In order to get Monster to follow you, you must find orange fruit that is spread throughout each area. You can either toss it in the direction you want him to go, or you can simply have him follow you in the path you want him to go. On some occasions Monster find himself tired and wanting to sleep. If he does that you can climb on his belly and use him to reach higher destinations. However, not everything you find will bring you and Monster closer to the journey’s end.
In some levels poisonous frogs appear, and if Monster eats one he becomes a fiery beast that only wants to harm you. If he catches Quico, he flings him around in his mouth and launches him into the wrong direction. Don’t worry: Quico doesn’t die, but seeing a young boy being mauled by a giant creature has its disturbing elements.
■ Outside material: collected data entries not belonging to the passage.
theorem noStatus_kept (h : Kept xs s0 s) (sd : Side) (c : Nat) (marked : Bool) :
    Kept xs s0 (s.noStatus sd c marked) := by
  unfold State.noStatus
  repeat' first
    | with_reducible assumption
    | ((fail_if_no_progress extract_lets +onlyGivenNames s1); refine Kept.via s1 ?_ ?_ <;> [(dsimp -zeta only [s1]; clear s1); (clear_value s1; intro _)])
    | ((fail_if_no_progress extract_lets +onlyGivenNames x); first | (dsimp -zeta only [x]; clear x) | clear_value x)
    | with_reducible apply setView_kept
    | with_reducible apply setGview_kept
    | with_reducible refine Kept.ite (fun _ => ?_) (fun _ => ?_)
    | with_reducible refine Kept.foldl _ _ (fun _ _ _ => ?_) ?_
    | ((with_reducible refine Kept.lit ?_ rfl ?_ ?_ ?_ ?_ ?_ ?_ ?_) <;>
        [skip; rfl; rfl; (first | exact .inl rfl | exact .inr rfl | exact .inl (setBank_staging _ _ _));
         (first | exact .inl rfl | exact .inr rfl | exact .inl (bundle_setBank_staging _ _ _)); rfl; rfl;
         (first | exact .inl rfl | exact .inr rfl)];
       first
        | with_reducible assumption
        | with_reducible apply setView_kept
        | with_reducible apply setGview_kept
        | with_reducible refine Kept.foldl _ _ (fun _ _ _ => ?_) ?_)
    | dsimp -zeta only

theorem sampleStatus_kept (h : Kept xs s0 s) (sd : Side) (c : Nat) (x : StatusFrame) :
    Kept xs s0 (s.sampleStatus sd c x) := by
  unfold State.sampleStatus
  repeat' first
    | with_reducible assumption
    | ((fail_if_no_progress extract_lets +onlyGivenNames s1); refine Kept.via s1 ?_ ?_ <;> [(dsimp -zeta only [s1]; clear s1); (clear_value s1; intro _)])
    | ((fail_if_no_progress extract_lets +onlyGivenNames x); first | (dsimp -zeta only [x]; clear x) | clear_value x)
    | with_reducible apply setView_kept
    | with_reducible apply onStateCheck_kept
    | with_reducible apply offStateCheck_kept
    | with_reducible refine Kept.ite (fun _ => ?_) (fun _ => ?_)
    | with_reducible refine Kept.foldl _ _ (fun _ _ _ => ?_) ?_
    | ((with_reducible refine Kept.lit ?_ rfl ?_ ?_ ?_ ?_ ?_ ?_ ?_) <;>
        [skip; rfl; rfl; (first | exact .inl rfl | exact .inr rfl | exact .inl (setBank_staging _ _ _));
         (first | exact .inl rfl | exact .inr rfl | exact .inl (bundle_setBank_staging _ _ _)); rfl; rfl;
         (first | exact .inl rfl | exact .inr rfl)];
       first
        | with_reducible assumption
        | with_reducible apply setView_kept
        | with_reducible apply onStateCheck_kept
        | with_reducible apply offStateCheck_kept
        | with_reducible refine Kept.foldl _ _ (fun _ _ _ => ?_) ?_)
    | dsimp -zeta only

theorem setPairView_kept (h : Kept xs s0 s) (sd : Side) (role c : Nat) (p : PairView) : Kept xs s0 (s.setPairView sd role c p) := by
  unfold State.setPairView
  repeat' first
    | with_reducible assumption
    | ((fail_if_no_progress extract_lets +onlyGivenNames s1); refine Kept.via s1 ?_ ?_ <;> [(dsimp -zeta only [s1]; clear s1); (clear_value s1; intro _)])
    | ((fail_if_no_progress extract_lets +onlyGivenNames x); first | (dsimp -zeta only [x]; clear x) | clear_value x)
    | with_reducible refine Kept.ite (fun _ => ?_) (fun _ => ?_)
    | with_reducible refine Kept.foldl _ _ (fun _ _ _ => ?_) ?_
    | ((with_reducible refine Kept.lit ?_ rfl ?_ ?_ ?_ ?_ ?_ ?_ ?_) <;>
        [skip; rfl; rfl; (first | exact .inl rfl | exact .inr rfl | exact .inl (setBank_staging _ _ _));
         (first | exact .inl rfl | exact .inr rfl | exact .inl (bundle_setBank_staging _ _ _)); rfl; rfl;
         (first | exact .inl rfl | exact .inr rfl)];
       first
        | with_reducible assumption
        | with_reducible refine Kept.foldl _ _ (fun _ _ _ => ?_) ?_)
    | split
    | dsimp -zeta only

theorem capture_kept (h : Kept xs s0 s) (p kind index : Nat) (bad : Bool) :
    Kept xs s0 (s.capture p kind index bad) := by
  unfold State.capture
  repeat' first
    | with_reducible assumption
    | ((fail_if_no_progress extract_lets +onlyGivenNames s1); refine Kept.via s1 ?_ ?_ <;> [(dsimp -zeta only [s1]; clear s1); (clear_value s1; intro _)])
    | ((fail_if_no_progress extract_lets +onlyGivenNames x); first | (dsimp -zeta only [x]; clear x) | clear_value x)
    | with_reducible apply setPair_kept
    | with_reducible apply clear_kept
    | with_reducible refine Kept.ite (fun _ => ?_) (fun _ => ?_)
    | with_reducible refine Kept.foldl _ _ (fun _ _ _ => ?_) ?_
    | ((with_reducible refine Kept.lit ?_ rfl ?_ ?_ ?_ ?_ ?_ ?_ ?_) <;>
        [skip; rfl; rfl; (first | exact .inl rfl | exact .inr rfl | exact .inl (setBank_staging _ _ _));
         (first | exact .inl rfl | exact .inr rfl | exact .inl (bundle_setBank_staging _ _ _)); rfl; rfl;
         (first | exact .inl rfl | exact .inr rfl)];
       first
        | with_reducible assumption
        | with_reducible apply setPair_kept
        | with_reducible apply clear_kept
        | with_reducible refine Kept.foldl _ _ (fun _ _ _ => ?_) ?_)
    | dsimp -zeta only

theorem setPairGroup_kept (h : Kept xs s0 s) (sd : Side) (role g : Nat) (p : PairGroup) :
    Kept xs s0 (s.setPairGroup sd role g p) := by
  unfold State.setPairGroup
  repeat' first
    | with_reducible assumption
    | ((fail_if_no_progress extract_lets +onlyGivenNames s1); refine Kept.via s1 ?_ ?_ <;> [(dsimp -zeta only [s1]; clear s1); (clear_value s1; intro _)])
    | ((fail_if_no_progress extract_lets +onlyGivenNames x); first | (dsimp -zeta only [x]; clear x) | clear_value x)
    | with_reducible refine Kept.ite (fun _ => ?_) (fun _ => ?_)
    | with_reducible refine Kept.foldl _ _ (fun _ _ _ => ?_) ?_
    | ((with_reducible refine Kept.lit ?_ rfl ?_ ?_ ?_ ?_ ?_ ?_ ?_) <;>
        [skip; rfl; rfl; (first | exact .inl rfl | exact .inr rfl | exact .inl (setBank_staging _ _ _));
         (first | exact .inl rfl | exact .inr rfl | exact .inl (bundle_setBank_staging _ _ _)); rfl; rfl;
         (first | exact .inl rfl | exact .inr rfl)];
       first
        | with_reducible assumption
        | with_reducible refine Kept.foldl _ _ (fun _ _ _ => ?_) ?_)
    | split
    | dsimp -zeta only

theorem pairGroupSilence_kept (h : Kept xs s0 s) (sd : Side) (role g : Nat) :
    Kept xs s0 (s.pairGroupSilence sd role g) := by
  unfold State.pairGroupSilence
  repeat' first
    | with_reducible assumption
    | ((fail_if_no_progress extract_lets +onlyGivenNames s1); refine Kept.via s1 ?_ ?_ <;> [(dsimp -zeta only [s1]; clear s1); (clear_value s1; intro _)])
    | ((fail_if_no_progress extract_lets +onlyGivenNames x); first | (dsimp -zeta only [x]; clear x) | clear_value x)
    | with_reducible apply setPairGroup_kept
    | with_reducible refine Kept.ite (fun _ => ?_) (fun _ => ?_)
    | with_reducible refine Kept.foldl _ _ (fun _ _ _ => ?_) ?_
    | ((with_reducible refine Kept.lit ?_ rfl ?_ ?_ ?_ ?_ ?_ ?_ ?_) <;>
        [skip; rfl; rfl; (first | exact .inl rfl | exact .inr rfl | exact .inl (setBank_staging _ _ _));
         (first | exact .inl rfl | exact .inr rfl | exact .inl (bundle_setBank_staging _ _ _)); rfl; rfl;
         (first | exact .inl rfl | exact .inr rfl)];
       first
        | with_reducible assumption
        | with_reducible apply setPairGroup_kept
        | with_reducible refine Kept.foldl _ _ (fun _ _ _ => ?_) ?_)
    | dsimp -zeta only

theorem pairFrame_kept (h : Kept xs s0 s) (sd : Side) (c : Nat) (marked off : Bool) (v : View) (gv : GroupView) (ok : View → View)
    (gok : GroupView → GroupView) (role : Nat) :
    Kept xs s0 (s.pairFrame sd c marked off v gv ok gok role) := by
  unfold State.pairFrame
  repeat' first
    | with_reducible assumption
    | ((fail_if_no_progress extract_lets +onlyGivenNames s1); refine Kept.via s1 ?_ ?_ <;> [(dsimp -zeta only [s1]; clear s1); (clear_value s1; intro _)])
    | ((fail_if_no_progress extract_lets +onlyGivenNames x); first | (dsimp -zeta only [x]; clear x) | clear_value x)
    | with_reducible apply pairGroupSilence_kept
    | with_reducible apply setPairView_kept
    | with_reducible apply setPairGroup_kept
    | with_reducible refine Kept.ite (fun _ => ?_) (fun _ => ?_)
    | with_reducible refine Kept.foldl _ _ (fun _ _ _ => ?_) ?_
    | ((with_reducible refine Kept.lit ?_ rfl ?_ ?_ ?_ ?_ ?_ ?_ ?_) <;>
        [skip; rfl; rfl; (first | exact .inl rfl | exact .inr rfl | exact .inl (setBank_staging _ _ _));
         (first | exact .inl rfl | exact .inr rfl | exact .inl (bundle_setBank_staging _ _ _)); rfl; rfl;
         (first | exact .inl rfl | exact .inr rfl)];
       first
        | with_reducible assumption
        | with_reducible apply pairGroupSilence_kept
        | with_reducible apply setPairView_kept
        | with_reducible apply setPairGroup_kept
        | with_reducible refine Kept.foldl _ _ (fun _ _ _ => ?_) ?_)
    | dsimp -zeta only

theorem pairFrames_kept (h : Kept xs s0 s) (sd : Side) (c : Nat) (marked : Bool) (dis : List Nat) (v : View) (gv : GroupView) (ok : View → View)
    (gok : GroupView → GroupView) :
    Kept xs s0 (s.pairFrames sd c marked dis v gv ok gok) := by
  unfold State.pairFrames
  repeat' first
    | with_reducible assumption
    | ((fail_if_no_progress extract_lets +onlyGivenNames s1); refine Kept.via s1 ?_ ?_ <;> [(dsimp -zeta only [s1]; clear s1); (clear_value s1; intro _)])
    | ((fail_if_no_progress extract_lets +onlyGivenNames x); first | (dsimp -zeta only [x]; clear x) | clear_value x)
    | with_reducible apply pairFrame_kept
    | with_reducible apply capture_kept
    | with_reducible refine Kept.ite (fun _ => ?_) (fun _ => ?_)
    | with_reducible refine Kept.foldl _ _ (fun _ _ _ => ?_) ?_
    | ((with_reducible refine Kept.lit ?_ rfl ?_ ?_ ?_ ?_ ?_ ?_ ?_) <;>
        [skip; rfl; rfl; (first | exact .inl rfl | exact .inr rfl | exact .inl (setBank_staging _ _ _));
         (first | exact .inl rfl | exact .inr rfl | exact .inl (bundle_setBank_staging _ _ _)); rfl; rfl;
         (first | exact .inl rfl | exact .inr rfl)];
       first
        | with_reducible assumption
        | with_reducible apply pairFrame_kept
        | with_reducible apply capture_kept
        | with_reducible refine Kept.foldl _ _ (fun _ _ _ => ?_) ?_)
    | dsimp -zeta only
To calm the beast, you must feed him rotten fruit, which knocked Monster out for a few moments before bringing him back to normal.
It becomes clear roughly halfway through the game what Papo & Yo really is about, and to be honest I’m surprised to see a backstory like this appearing in a game geared towards younger kids. Then again this was Caballero taking his own personal experiences and putting them in a platform that can reach kids from a broader perspective. As the game progresses more and more of Monster’s hurtful side comes into play, and by the game’s end you realize what Quico has been fighting to do this entire journey.
Using the Unreal Engine Minority was able to bring this South American world to life. It may not be up to par with, say, Max Payne 3‘s Brazilian backdrop, but for a downloadable title the realms you travel through are quite striking. Even as you rearrange these landscapes to complete puzzles these worlds seem to get bigger and better. The graffiti art showcased on some of the buildings is just the icing of the terrain.
The same cannot be said about the human characters, however. Quico and the young girl appear to have the same blank stares throughout the entire game, with their movements lacking the fluidity that Monster has. It’s a shame that the characters look and act the way they do, as it really takes you out of Papo & Yo‘s element in some places. Rendering issues appeared later on in the game (especially when Monster is on the frogs), and on a couple occasions I had to restart the level because Monster got himself stuck in the game’s backdrop.
Papo & Yo is a short game, lasting you roughly 3-4 hours. The puzzles aren’t too hard, and even the subtle hints thrown around in cardboard boxes are too obvious not to figure out. For a title that’s going for $14.99 it’s a bit much. That said Papo & Yo is nowhere near a waste of time. You may only find yourself playing it just once, but what you’ll see in Minority’s first game will be in your memories for quite some time.
- Beautiful worlds
- Unique take on a traumatic experience
- Cool puzzle elements
- Characters lack emotion
- Rendering issues
- Very short run time
Papo & Yo may not be a grand-slam debut for Minority, but it’s a gaming experience I cannot help but recommend puzzle lovers to give a whirl. Caballero has managed to take something dark from his past, and turn it into a good gaming art form. Is it great? Not quite, but Papo & Yo will have you wanting more games to travel down a deeper, personal pathway.